YOUR OBJECTIVE: In the entries below, find the line with "(n ≤ p.dstCap)" and the line with "otherwise (R114). -/"; give again those lines and every line between them, exactly.

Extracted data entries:
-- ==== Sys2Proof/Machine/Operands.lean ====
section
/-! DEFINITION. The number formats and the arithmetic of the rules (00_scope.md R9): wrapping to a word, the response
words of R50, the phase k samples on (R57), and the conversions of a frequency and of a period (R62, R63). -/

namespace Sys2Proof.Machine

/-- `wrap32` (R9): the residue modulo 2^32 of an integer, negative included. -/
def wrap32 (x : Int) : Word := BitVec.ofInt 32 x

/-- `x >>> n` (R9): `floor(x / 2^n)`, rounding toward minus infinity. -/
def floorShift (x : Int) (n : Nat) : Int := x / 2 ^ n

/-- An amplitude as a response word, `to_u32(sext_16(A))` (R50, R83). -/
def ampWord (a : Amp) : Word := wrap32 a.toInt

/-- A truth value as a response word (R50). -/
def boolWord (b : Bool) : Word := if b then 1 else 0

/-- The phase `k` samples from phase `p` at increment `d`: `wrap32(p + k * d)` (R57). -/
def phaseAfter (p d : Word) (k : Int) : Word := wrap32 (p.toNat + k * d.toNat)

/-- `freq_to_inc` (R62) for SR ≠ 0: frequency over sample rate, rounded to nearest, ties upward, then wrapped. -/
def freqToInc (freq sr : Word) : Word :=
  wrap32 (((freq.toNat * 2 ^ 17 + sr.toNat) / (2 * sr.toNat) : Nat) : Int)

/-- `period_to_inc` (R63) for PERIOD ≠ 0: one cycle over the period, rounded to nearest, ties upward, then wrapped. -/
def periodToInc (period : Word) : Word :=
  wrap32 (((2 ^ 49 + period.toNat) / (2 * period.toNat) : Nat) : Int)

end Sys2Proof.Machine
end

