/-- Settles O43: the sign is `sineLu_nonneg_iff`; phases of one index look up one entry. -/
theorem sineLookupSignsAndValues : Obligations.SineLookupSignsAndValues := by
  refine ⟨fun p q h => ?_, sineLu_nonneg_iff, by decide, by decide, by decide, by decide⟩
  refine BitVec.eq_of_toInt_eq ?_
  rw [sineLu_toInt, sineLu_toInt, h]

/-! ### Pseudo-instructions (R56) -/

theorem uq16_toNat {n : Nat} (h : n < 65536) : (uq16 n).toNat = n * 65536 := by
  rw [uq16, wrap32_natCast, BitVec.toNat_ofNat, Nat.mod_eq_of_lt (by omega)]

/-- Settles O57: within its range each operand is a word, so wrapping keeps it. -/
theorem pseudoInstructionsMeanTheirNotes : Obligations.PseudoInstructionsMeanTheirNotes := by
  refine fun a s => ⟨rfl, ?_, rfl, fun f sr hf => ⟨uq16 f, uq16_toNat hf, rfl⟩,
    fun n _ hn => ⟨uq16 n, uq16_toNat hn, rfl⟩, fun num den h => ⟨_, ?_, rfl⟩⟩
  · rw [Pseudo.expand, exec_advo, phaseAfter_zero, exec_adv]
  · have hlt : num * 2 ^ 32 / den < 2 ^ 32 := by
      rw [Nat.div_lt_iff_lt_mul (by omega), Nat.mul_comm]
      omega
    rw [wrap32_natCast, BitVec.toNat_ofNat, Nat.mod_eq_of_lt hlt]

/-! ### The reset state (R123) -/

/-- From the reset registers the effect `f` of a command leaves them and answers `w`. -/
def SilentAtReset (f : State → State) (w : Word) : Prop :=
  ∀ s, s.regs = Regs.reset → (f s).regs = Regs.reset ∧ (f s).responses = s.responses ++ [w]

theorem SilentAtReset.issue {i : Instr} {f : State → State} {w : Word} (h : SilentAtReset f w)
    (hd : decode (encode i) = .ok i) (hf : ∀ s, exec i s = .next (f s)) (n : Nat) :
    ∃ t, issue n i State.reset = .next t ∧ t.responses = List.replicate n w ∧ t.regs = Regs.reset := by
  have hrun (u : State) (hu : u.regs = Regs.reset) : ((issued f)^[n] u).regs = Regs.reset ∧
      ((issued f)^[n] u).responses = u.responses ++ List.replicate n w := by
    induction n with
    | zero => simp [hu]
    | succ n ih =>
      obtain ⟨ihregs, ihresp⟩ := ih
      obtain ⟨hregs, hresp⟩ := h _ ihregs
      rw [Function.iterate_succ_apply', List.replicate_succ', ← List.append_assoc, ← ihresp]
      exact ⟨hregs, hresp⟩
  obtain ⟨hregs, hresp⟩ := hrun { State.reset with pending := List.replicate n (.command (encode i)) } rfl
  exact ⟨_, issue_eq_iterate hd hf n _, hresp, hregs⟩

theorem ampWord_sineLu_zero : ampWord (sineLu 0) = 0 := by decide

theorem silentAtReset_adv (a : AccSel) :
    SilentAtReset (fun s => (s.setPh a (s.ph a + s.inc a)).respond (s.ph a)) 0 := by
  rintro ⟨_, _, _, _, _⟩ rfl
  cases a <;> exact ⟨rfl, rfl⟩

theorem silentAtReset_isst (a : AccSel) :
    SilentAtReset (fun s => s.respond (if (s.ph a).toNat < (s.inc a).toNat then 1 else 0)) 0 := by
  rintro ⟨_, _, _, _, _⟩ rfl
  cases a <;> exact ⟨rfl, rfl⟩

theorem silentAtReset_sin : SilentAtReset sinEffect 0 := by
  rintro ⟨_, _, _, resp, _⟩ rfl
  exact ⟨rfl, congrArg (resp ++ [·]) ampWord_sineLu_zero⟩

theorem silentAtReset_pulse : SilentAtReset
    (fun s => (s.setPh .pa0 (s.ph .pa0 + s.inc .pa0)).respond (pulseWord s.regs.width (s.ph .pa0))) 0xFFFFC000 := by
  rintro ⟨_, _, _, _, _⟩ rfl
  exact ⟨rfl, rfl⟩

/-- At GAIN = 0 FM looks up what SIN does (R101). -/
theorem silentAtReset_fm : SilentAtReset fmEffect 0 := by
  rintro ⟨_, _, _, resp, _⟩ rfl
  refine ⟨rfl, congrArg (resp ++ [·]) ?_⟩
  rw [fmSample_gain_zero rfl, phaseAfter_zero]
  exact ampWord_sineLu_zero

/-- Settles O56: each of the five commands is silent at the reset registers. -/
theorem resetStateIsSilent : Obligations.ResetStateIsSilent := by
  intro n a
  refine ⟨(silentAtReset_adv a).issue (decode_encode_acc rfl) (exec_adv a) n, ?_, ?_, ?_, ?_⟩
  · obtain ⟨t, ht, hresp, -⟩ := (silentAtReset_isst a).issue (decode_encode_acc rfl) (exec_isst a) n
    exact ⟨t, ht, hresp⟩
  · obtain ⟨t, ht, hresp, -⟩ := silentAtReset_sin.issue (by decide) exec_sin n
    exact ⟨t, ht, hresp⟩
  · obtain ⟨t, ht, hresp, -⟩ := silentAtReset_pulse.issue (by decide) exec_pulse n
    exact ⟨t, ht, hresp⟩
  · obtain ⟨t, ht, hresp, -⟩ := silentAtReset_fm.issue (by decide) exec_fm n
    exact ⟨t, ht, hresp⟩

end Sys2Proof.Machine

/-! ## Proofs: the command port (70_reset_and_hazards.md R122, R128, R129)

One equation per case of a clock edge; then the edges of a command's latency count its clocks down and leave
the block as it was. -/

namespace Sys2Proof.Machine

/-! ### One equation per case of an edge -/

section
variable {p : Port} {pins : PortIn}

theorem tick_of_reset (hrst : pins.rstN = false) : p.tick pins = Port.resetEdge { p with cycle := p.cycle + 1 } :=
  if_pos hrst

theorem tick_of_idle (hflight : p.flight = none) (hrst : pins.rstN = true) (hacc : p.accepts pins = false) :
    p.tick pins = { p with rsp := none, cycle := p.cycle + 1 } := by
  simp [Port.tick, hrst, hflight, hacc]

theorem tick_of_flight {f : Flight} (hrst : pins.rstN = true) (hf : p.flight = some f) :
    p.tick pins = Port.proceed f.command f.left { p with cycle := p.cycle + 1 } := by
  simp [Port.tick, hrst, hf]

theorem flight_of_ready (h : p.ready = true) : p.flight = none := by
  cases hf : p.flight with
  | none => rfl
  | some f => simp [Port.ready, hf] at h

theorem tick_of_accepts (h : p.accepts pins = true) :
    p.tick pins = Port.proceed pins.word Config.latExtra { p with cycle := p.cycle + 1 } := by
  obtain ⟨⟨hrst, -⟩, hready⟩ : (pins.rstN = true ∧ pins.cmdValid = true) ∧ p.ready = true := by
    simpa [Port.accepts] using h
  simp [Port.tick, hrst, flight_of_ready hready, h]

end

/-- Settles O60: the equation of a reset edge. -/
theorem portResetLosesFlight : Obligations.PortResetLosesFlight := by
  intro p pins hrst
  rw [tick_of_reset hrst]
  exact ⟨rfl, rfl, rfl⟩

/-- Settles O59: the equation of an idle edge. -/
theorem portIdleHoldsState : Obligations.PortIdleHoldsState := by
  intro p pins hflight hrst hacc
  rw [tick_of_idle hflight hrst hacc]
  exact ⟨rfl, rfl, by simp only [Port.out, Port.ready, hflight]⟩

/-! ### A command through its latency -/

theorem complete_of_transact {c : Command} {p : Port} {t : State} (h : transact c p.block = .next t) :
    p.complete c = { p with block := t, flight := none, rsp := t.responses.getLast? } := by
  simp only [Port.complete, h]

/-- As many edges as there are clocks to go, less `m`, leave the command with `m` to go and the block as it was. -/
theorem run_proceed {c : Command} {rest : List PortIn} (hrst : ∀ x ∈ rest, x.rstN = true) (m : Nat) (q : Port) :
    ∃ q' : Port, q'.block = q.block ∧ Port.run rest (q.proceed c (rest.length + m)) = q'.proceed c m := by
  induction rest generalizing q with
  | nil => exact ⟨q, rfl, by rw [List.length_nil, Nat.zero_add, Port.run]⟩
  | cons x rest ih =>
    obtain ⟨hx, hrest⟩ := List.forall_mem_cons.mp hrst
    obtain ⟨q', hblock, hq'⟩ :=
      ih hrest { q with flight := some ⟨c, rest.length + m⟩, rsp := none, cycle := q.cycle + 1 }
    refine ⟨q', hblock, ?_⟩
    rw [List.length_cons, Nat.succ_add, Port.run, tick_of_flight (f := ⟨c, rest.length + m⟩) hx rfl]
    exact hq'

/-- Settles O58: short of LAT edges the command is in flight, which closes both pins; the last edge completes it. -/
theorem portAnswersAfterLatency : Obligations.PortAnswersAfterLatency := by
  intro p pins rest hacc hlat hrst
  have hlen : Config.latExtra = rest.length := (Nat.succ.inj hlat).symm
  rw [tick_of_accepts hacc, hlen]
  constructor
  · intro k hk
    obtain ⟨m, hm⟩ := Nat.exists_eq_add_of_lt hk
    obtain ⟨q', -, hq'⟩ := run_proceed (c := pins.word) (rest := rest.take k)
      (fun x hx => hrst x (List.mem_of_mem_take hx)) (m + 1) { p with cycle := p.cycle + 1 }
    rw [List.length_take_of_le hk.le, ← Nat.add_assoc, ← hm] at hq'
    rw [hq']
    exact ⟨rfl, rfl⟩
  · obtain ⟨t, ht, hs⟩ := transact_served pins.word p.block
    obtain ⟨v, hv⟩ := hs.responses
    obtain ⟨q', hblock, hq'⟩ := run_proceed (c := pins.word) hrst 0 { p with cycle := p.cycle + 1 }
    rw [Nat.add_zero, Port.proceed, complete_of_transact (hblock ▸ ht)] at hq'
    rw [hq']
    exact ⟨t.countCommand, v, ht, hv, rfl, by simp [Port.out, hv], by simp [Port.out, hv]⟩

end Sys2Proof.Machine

...

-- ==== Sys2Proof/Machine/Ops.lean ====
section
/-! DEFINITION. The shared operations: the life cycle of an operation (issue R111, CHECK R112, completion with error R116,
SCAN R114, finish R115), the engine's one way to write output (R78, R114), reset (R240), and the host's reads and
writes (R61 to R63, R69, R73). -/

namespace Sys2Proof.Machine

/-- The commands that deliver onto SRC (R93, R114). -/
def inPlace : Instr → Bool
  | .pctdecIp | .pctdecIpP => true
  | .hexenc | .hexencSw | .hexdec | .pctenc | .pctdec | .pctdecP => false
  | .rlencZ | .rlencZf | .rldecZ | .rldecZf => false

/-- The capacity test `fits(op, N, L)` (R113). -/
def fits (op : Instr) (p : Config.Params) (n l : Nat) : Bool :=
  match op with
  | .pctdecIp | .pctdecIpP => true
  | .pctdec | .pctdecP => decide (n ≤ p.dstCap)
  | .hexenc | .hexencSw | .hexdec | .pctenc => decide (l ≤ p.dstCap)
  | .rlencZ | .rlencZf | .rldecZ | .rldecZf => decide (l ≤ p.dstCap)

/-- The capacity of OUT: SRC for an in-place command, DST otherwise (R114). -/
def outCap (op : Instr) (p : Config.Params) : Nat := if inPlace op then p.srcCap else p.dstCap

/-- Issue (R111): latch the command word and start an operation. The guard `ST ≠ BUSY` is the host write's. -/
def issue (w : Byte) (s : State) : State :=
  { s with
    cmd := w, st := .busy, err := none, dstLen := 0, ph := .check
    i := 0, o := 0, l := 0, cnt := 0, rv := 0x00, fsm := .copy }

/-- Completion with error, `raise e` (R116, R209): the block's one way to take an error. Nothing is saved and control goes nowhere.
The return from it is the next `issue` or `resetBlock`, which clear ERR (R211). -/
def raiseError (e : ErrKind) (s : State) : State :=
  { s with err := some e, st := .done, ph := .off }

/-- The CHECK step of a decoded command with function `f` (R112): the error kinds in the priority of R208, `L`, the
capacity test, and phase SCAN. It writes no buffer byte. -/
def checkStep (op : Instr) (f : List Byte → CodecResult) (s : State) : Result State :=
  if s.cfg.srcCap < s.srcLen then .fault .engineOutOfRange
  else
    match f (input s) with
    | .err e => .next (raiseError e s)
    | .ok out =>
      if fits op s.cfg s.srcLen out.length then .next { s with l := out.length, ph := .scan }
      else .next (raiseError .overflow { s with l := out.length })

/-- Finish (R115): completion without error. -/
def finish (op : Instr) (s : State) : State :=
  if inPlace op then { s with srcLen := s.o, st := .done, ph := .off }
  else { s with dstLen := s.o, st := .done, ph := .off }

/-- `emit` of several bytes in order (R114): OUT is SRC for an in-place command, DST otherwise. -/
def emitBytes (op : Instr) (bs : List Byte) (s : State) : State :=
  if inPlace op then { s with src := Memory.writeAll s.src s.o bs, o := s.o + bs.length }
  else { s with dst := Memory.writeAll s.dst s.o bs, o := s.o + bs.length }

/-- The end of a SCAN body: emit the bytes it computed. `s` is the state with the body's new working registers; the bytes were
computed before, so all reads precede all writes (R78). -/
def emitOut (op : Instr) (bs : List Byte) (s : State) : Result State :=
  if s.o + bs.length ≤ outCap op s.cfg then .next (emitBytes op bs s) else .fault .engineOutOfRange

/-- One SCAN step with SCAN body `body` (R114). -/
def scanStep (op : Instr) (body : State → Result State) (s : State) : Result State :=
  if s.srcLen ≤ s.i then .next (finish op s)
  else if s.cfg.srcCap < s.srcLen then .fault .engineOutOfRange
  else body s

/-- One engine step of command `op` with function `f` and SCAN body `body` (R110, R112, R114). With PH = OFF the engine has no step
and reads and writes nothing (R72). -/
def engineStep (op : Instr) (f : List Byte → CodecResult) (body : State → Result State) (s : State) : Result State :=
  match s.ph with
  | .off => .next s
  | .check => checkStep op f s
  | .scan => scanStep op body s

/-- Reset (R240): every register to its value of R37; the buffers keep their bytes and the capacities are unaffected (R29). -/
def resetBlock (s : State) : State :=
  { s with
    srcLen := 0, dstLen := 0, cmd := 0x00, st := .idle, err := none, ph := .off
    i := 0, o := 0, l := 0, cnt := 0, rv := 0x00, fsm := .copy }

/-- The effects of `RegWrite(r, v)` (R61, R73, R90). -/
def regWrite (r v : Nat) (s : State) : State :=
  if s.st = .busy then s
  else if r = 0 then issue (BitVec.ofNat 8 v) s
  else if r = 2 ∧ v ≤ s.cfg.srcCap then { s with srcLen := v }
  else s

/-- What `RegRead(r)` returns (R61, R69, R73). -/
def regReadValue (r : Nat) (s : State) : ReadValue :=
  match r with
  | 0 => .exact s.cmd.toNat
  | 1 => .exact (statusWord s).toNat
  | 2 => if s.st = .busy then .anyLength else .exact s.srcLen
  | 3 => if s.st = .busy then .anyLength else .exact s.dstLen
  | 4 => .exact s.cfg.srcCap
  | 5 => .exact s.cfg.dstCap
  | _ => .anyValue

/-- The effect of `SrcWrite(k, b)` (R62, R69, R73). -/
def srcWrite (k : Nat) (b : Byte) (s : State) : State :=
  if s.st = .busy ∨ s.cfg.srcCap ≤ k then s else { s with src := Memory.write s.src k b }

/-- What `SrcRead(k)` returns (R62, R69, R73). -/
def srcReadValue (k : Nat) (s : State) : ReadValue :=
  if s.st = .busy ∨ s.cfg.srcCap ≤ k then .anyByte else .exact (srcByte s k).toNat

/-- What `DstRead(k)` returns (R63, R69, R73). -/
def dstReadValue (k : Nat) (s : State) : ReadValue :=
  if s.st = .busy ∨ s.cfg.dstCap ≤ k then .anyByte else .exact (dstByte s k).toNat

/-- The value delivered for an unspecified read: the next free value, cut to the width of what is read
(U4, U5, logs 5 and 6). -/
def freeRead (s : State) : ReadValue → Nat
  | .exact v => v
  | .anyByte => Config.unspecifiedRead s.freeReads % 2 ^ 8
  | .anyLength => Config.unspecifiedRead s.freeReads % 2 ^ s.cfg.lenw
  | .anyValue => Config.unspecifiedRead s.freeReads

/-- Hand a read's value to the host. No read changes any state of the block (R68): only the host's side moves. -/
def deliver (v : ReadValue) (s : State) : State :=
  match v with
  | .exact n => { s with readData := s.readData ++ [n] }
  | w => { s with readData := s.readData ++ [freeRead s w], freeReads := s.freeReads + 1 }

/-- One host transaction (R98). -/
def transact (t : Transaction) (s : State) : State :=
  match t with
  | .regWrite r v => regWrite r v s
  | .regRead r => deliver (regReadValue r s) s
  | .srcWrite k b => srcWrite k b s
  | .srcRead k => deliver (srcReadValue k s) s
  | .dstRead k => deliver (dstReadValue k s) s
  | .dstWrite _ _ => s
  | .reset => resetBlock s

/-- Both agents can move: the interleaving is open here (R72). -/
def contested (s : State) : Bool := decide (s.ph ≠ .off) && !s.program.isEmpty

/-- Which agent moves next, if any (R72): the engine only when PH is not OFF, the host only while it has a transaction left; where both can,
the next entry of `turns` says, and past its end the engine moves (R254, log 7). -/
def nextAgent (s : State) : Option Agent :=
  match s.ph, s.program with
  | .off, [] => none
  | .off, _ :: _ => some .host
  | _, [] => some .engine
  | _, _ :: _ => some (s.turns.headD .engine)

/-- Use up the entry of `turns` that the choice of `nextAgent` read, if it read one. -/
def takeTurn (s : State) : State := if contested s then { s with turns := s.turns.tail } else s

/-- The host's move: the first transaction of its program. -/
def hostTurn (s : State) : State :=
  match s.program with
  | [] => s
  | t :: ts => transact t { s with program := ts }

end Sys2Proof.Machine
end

--

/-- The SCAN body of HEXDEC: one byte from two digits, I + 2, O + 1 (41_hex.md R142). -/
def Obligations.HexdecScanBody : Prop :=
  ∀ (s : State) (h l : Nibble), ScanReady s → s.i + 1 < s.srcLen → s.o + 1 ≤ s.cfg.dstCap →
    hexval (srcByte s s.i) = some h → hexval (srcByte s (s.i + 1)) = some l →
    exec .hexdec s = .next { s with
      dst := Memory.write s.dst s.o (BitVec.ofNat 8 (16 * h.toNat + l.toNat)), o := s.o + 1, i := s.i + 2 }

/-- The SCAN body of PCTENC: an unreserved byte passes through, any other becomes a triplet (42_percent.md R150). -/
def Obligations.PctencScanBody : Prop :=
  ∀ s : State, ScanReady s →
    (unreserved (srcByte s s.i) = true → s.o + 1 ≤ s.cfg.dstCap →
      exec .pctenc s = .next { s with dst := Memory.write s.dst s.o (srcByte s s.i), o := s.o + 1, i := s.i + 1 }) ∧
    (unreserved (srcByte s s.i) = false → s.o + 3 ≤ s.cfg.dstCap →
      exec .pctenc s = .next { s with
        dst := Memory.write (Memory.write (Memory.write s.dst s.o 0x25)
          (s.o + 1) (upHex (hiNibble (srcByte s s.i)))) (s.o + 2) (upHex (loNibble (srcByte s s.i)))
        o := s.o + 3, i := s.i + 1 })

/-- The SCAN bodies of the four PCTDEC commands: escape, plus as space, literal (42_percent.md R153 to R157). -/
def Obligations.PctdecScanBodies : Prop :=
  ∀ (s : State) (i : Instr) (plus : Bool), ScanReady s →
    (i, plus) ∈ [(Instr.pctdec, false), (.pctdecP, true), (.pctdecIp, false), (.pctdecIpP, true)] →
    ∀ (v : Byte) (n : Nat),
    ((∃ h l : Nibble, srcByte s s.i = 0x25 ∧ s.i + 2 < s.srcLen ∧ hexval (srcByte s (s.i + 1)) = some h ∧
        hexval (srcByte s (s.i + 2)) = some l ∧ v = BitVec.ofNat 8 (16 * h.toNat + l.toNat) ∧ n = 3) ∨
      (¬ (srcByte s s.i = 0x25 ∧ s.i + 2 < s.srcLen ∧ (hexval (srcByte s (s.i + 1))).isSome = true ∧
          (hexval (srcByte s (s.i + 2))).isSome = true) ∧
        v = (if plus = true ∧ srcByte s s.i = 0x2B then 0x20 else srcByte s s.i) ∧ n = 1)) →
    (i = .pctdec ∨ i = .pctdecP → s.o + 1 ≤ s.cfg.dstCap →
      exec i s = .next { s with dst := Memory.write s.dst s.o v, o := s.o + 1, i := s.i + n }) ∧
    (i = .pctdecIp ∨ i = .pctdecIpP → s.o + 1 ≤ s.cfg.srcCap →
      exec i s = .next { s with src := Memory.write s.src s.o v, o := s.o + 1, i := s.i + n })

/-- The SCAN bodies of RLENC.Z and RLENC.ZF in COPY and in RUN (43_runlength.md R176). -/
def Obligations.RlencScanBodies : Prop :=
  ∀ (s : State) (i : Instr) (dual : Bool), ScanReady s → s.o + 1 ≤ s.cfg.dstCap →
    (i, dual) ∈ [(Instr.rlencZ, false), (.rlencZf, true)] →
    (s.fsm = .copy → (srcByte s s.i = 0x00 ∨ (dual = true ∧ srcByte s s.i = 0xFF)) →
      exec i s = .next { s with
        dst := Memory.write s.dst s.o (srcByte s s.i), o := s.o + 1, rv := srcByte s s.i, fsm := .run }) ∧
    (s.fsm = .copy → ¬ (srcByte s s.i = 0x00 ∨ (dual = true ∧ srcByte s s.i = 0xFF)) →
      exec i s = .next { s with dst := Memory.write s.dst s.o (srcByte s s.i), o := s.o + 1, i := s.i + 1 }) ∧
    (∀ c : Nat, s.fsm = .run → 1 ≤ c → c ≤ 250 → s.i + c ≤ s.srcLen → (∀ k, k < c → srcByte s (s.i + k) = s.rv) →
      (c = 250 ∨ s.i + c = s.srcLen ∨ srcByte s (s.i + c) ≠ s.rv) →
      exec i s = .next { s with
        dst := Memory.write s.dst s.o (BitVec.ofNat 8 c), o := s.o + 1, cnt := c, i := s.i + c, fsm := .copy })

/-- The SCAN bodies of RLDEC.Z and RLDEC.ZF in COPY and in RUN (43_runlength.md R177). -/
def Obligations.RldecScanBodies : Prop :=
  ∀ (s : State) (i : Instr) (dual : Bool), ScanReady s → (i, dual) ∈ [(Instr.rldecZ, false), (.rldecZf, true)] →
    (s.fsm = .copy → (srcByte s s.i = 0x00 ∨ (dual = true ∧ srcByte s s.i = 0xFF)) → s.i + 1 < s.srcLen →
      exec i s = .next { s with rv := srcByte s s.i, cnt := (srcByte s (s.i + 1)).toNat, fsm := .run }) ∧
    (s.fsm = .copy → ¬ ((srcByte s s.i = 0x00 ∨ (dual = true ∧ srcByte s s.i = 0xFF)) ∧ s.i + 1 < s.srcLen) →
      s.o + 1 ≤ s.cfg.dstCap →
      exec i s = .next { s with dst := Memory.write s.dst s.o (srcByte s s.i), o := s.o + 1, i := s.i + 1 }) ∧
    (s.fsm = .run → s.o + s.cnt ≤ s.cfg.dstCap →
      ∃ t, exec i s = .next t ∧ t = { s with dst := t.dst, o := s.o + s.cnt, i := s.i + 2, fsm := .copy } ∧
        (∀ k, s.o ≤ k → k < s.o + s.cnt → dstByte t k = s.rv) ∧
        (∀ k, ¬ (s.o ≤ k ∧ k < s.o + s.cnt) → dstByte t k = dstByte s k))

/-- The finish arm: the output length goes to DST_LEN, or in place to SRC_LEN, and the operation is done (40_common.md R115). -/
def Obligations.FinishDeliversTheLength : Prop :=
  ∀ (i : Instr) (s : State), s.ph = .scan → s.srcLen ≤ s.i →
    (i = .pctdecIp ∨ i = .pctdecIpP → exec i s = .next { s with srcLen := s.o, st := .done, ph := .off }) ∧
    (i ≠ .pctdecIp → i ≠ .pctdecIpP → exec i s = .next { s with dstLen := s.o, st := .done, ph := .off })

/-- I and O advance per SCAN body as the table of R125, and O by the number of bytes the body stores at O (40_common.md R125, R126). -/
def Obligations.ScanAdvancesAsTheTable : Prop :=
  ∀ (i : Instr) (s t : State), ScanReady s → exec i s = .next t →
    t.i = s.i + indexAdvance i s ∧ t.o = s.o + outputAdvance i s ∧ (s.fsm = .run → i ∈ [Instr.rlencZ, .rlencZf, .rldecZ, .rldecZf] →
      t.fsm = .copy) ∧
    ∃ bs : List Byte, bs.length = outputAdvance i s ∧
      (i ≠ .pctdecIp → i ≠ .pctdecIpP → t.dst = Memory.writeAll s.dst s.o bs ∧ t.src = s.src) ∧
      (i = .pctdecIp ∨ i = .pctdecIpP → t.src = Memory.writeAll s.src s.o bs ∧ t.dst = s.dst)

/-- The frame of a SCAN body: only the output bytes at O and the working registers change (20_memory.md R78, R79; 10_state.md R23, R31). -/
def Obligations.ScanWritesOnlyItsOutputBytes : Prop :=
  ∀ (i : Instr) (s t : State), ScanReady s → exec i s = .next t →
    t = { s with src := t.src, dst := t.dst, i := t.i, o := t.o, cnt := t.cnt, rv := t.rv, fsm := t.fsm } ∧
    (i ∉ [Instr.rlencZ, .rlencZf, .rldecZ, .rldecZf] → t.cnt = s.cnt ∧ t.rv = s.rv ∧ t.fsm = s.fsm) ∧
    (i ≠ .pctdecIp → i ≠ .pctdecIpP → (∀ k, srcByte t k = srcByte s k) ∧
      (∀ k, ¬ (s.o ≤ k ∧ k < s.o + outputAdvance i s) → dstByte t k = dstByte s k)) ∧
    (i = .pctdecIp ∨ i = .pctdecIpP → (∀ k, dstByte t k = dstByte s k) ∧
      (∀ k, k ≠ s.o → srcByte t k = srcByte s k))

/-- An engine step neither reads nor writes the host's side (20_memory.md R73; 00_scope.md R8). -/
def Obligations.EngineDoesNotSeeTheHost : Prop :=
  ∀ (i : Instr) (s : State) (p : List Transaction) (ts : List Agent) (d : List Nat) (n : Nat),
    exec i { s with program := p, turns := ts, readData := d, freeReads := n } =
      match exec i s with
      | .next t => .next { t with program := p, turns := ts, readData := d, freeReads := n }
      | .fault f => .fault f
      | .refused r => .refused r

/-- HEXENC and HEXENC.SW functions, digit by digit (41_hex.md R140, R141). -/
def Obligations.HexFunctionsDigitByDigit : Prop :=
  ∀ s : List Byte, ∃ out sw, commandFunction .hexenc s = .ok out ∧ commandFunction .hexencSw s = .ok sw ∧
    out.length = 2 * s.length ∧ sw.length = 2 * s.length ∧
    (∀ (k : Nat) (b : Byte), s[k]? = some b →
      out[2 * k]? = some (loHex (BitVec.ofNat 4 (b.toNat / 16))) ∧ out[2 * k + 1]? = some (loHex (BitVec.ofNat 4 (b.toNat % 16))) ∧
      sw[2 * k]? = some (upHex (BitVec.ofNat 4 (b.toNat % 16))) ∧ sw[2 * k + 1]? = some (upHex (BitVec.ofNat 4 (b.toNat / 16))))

TASK RESPONSE:
  | .pctdec | .pctdecP => decide (n ≤ p.dstCap)
  | .hexenc | .hexencSw | .hexdec | .pctenc => decide (l ≤ p.dstCap)
  | .rlencZ | .rlencZf | .rldecZ | .rldecZf => decide (l ≤ p.dstCap)

/-- The capacity of OUT: SRC for an in-place command, DST otherwise (R114). -/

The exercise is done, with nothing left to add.